Meet the PE 50 index, the ‘Vanguard’ of private markets

NewVest seeks to change how investors gain exposure to private markets with the launch of its private markets index fund.

A private markets investment platform launched by a finance academic aims to disrupt how investors gain access to private markets via access to funds managed by the industry’s largest managers.

New York-headquartered NewVest has rolled out what it calls the first-ever private markets index fund, the Private Equity 50 Index Fund (PE 50), which has raised $150 million on first close. The PE 50 grants investors passive exposure to some of the 50 biggest funds in market.

“We believe this is the first time there is a passive index fund for private equity,” Edward Talmor-Gera, chief executive of NewVest, told Private Equity International.

“Our real vision is: how do we create the Vanguard of private markets?
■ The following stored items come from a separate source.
/-- R59, R51, R54: what an event step stores. From a phase other than IDLE to a phase other than IDLE it is one byte, at
the cursor, and every other cell reads as before; a step that ends in IDLE leaves the buffer empty. -/
def Obligations.EventStoresOneByteAtCursor : Prop :=
  ∀ (i : Instr) (s t : State), s.Inv → isEvent i = true → exec i s = .next t →
    (t.phase = .idle → ∀ a, Memory.read t.buf a = none)
      ∧ (t.phase ≠ .idle → (∃ w, i = .reserved w ∧ SameFrame s t) ∨
          ∃ b, i = .byte b ∧ Memory.read t.buf s.cursor = some b ∧ t.cursor = s.cursor + 1
            ∧ ∀ a, a ≠ s.cursor → Memory.read t.buf a = Memory.read s.buf a)
      ∧ SameEnv s t ∧ t.cfg = s.cfg

/-! ### Invariants and whole-machine rules -/

/-- Reset meets the invariant (R41, R30). -/
def Obligations.ResetMeetsInvariant : Prop := State.reset.Inv ∧ CleanQueue State.reset

/-- R30, R29, R2, R4: every step keeps the table of R30 and the watchdog's range. -/
def Obligations.StepKeepsInvariant : Prop := ∀ s t : State, s.Inv → step s = .next t → t.Inv

/-- The table of R30, which the spec derives from the step rules: in every state a run reaches from reset, whatever
legal parameters the block has, whatever waits in the queue and whatever the environment does, the fields hold values
as the table says, and no cell at or above the cursor holds one. -/
def Obligations.ReachableStatesAreInTheTable : Prop :=
  ∀ (p : Params) (q : List EventWord) (moves : List Move) (n : Nat) (t : State), p.wf →
    Sys2Proof.core.run n { State.resetWith p with queue := q, schedule := moves } = .next t →
    FrameInv t ∧ WatchdogInv t ∧ t.cursor ≤ t.cfg.bufCap ∧ ∀ a, t.cursor ≤ a → Memory.read t.buf a = none

/-- Every step keeps the buffer in canonical form, from any state at all. That the buffer is a list of the cells that hold
a byte, by rising index, is the model's representation (log 14). -/
def Obligations.BufferStaysCanonical : Prop :=
  ∀ s t : State, Memory.wf s.buf → step s = .next t → Memory.wf t.buf

/-- R184, R174: the environment's moves and the watchdog queue no reserved word, so a queue free of them stays so. -/
def Obligations.CleanQueueStaysClean : Prop :=
  ∀ s t : State, CleanQueue s → step s = .next t → CleanQueue t

/-- R185: the block never stops: from every state of R30, with no reserved word in the queue, or whatever the queue where
the implementation's line of R179 holds, the step answers a next state, and that is a state of R30 again. -/
def Obligations.BlockNeverStops : Prop :=
  ∀ s : State, s.Inv → CleanQueue s ∨ s.cfg.reserved = .ignored → ∃ t, step s = .next t ∧ t.Inv

/-- R1: the parameters are fixed for the life of the block. -/
def Obligations.ParametersAreFixed : Prop := ∀ s t : State, step s = .next t → t.cfg = s.cfg

/-- In BODY the cell of the checksum byte exists, `cursor <= BUF_CAP - 1`, as R31 derives it from R30; and in any phase
the cursor never exceeds the capacity (R24). -/
def Obligations.CursorStaysInBuffer : Prop :=
  ∀ s : State, s.Inv → s.cursor ≤ s.cfg.bufCap ∧ (s.phase = .body → s.cursor + 1 ≤ s.cfg.bufCap)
In the same way you have a FTSE 100 or an S&P 500 – which is a great tracker for public equities and becomes a great proxy as a way to invest into a passive instrument that gives you broad exposure to an asset class – we created the PE 50 for clients to have a passive exposure to the private equity market.”

The firm declined to comment on which funds the index provides access to. PEI understands that funds managed by Blackstone, TPG, Insight Partners, Clearlake Capital Group and Welsh, Carson, Anderson and Stowe are included.

The PE 50 received backing from institutional investors including insurers, pensions, banks, endowments and family office capital, as well as founders and senior industry professionals of PE firms, according to a statement seen by PEI.

Private equity is moving downmarket, increasingly opening up to new investors including smaller entities and individuals that haven’t had exposure to private markets.

According to Talmor-Gera, the PE 50 index is structured similarly to a fund of funds in terms of capital calls from underlying funds.

“Only once LPs get 100 percent of their capital back, they would share with NewVest some percent of the returns above that 1x DPI,” he said.

The platform charges no management fees. There is no hurdle rate, with a 2-6 percent carry-based fee with a European waterfall structure.

“We’re not asking [the GPs] to give us co-investments and we will never take any placement fees or other economics from them. We’re not even asking for loads of management time. It simply is: What is your fund? What is the target size? What are the dates of your closings?  Afterwards, we have our own compliance, legal diligence and reporting procedures we go through,”- Talmor-Gera said.

The PE 50 is an annual programme and seeks to emulate pooled returns for private equity.

“We believe it is lower risk, lower cost and offers broad exposure and diversification [compared with] single-fund selection, or even funds of funds,” said Talmor-Gera. “The cost is structured in an LP-centric, aligned way, in that we only get a share of profits and there’s no management fee along the way.”

Asked about the target for its capital raise, Talmor-Gera, who leads private equity teaching at the Israel Finance Institute and who is the private equity industry coach at London Business School, according to NewVest’s website, said fundraising will effectively end once approximately 10 percent of the weight of the index – or 10 percent of the top PE funds – have held their final closes.

Looking ahead

NewVest plans to launch similar indices for private debt, real estate and infrastructure. Its private debt index is expected to launch this quarter. Talmor-Gera noted that the platform also expects to set up other niche products, including an impact index and an Israel tech index.

He added: “I’m also aspiring to create a first-time fund index. First-time funds have such a hard time getting launched and inherently there’s a real attraction in them – however, historically, there’s been more risk. An index is a perfect solution because it de-risks it, gives that broad exposure and helps all those new funds get into play and grow their businesses.”

Asked about the total addressable market for capital raising through passive instruments in private markets, Talmor-Gera noted the opportunity could be upwards of $500 billion a year, although it will take some time to reach that level of penetration.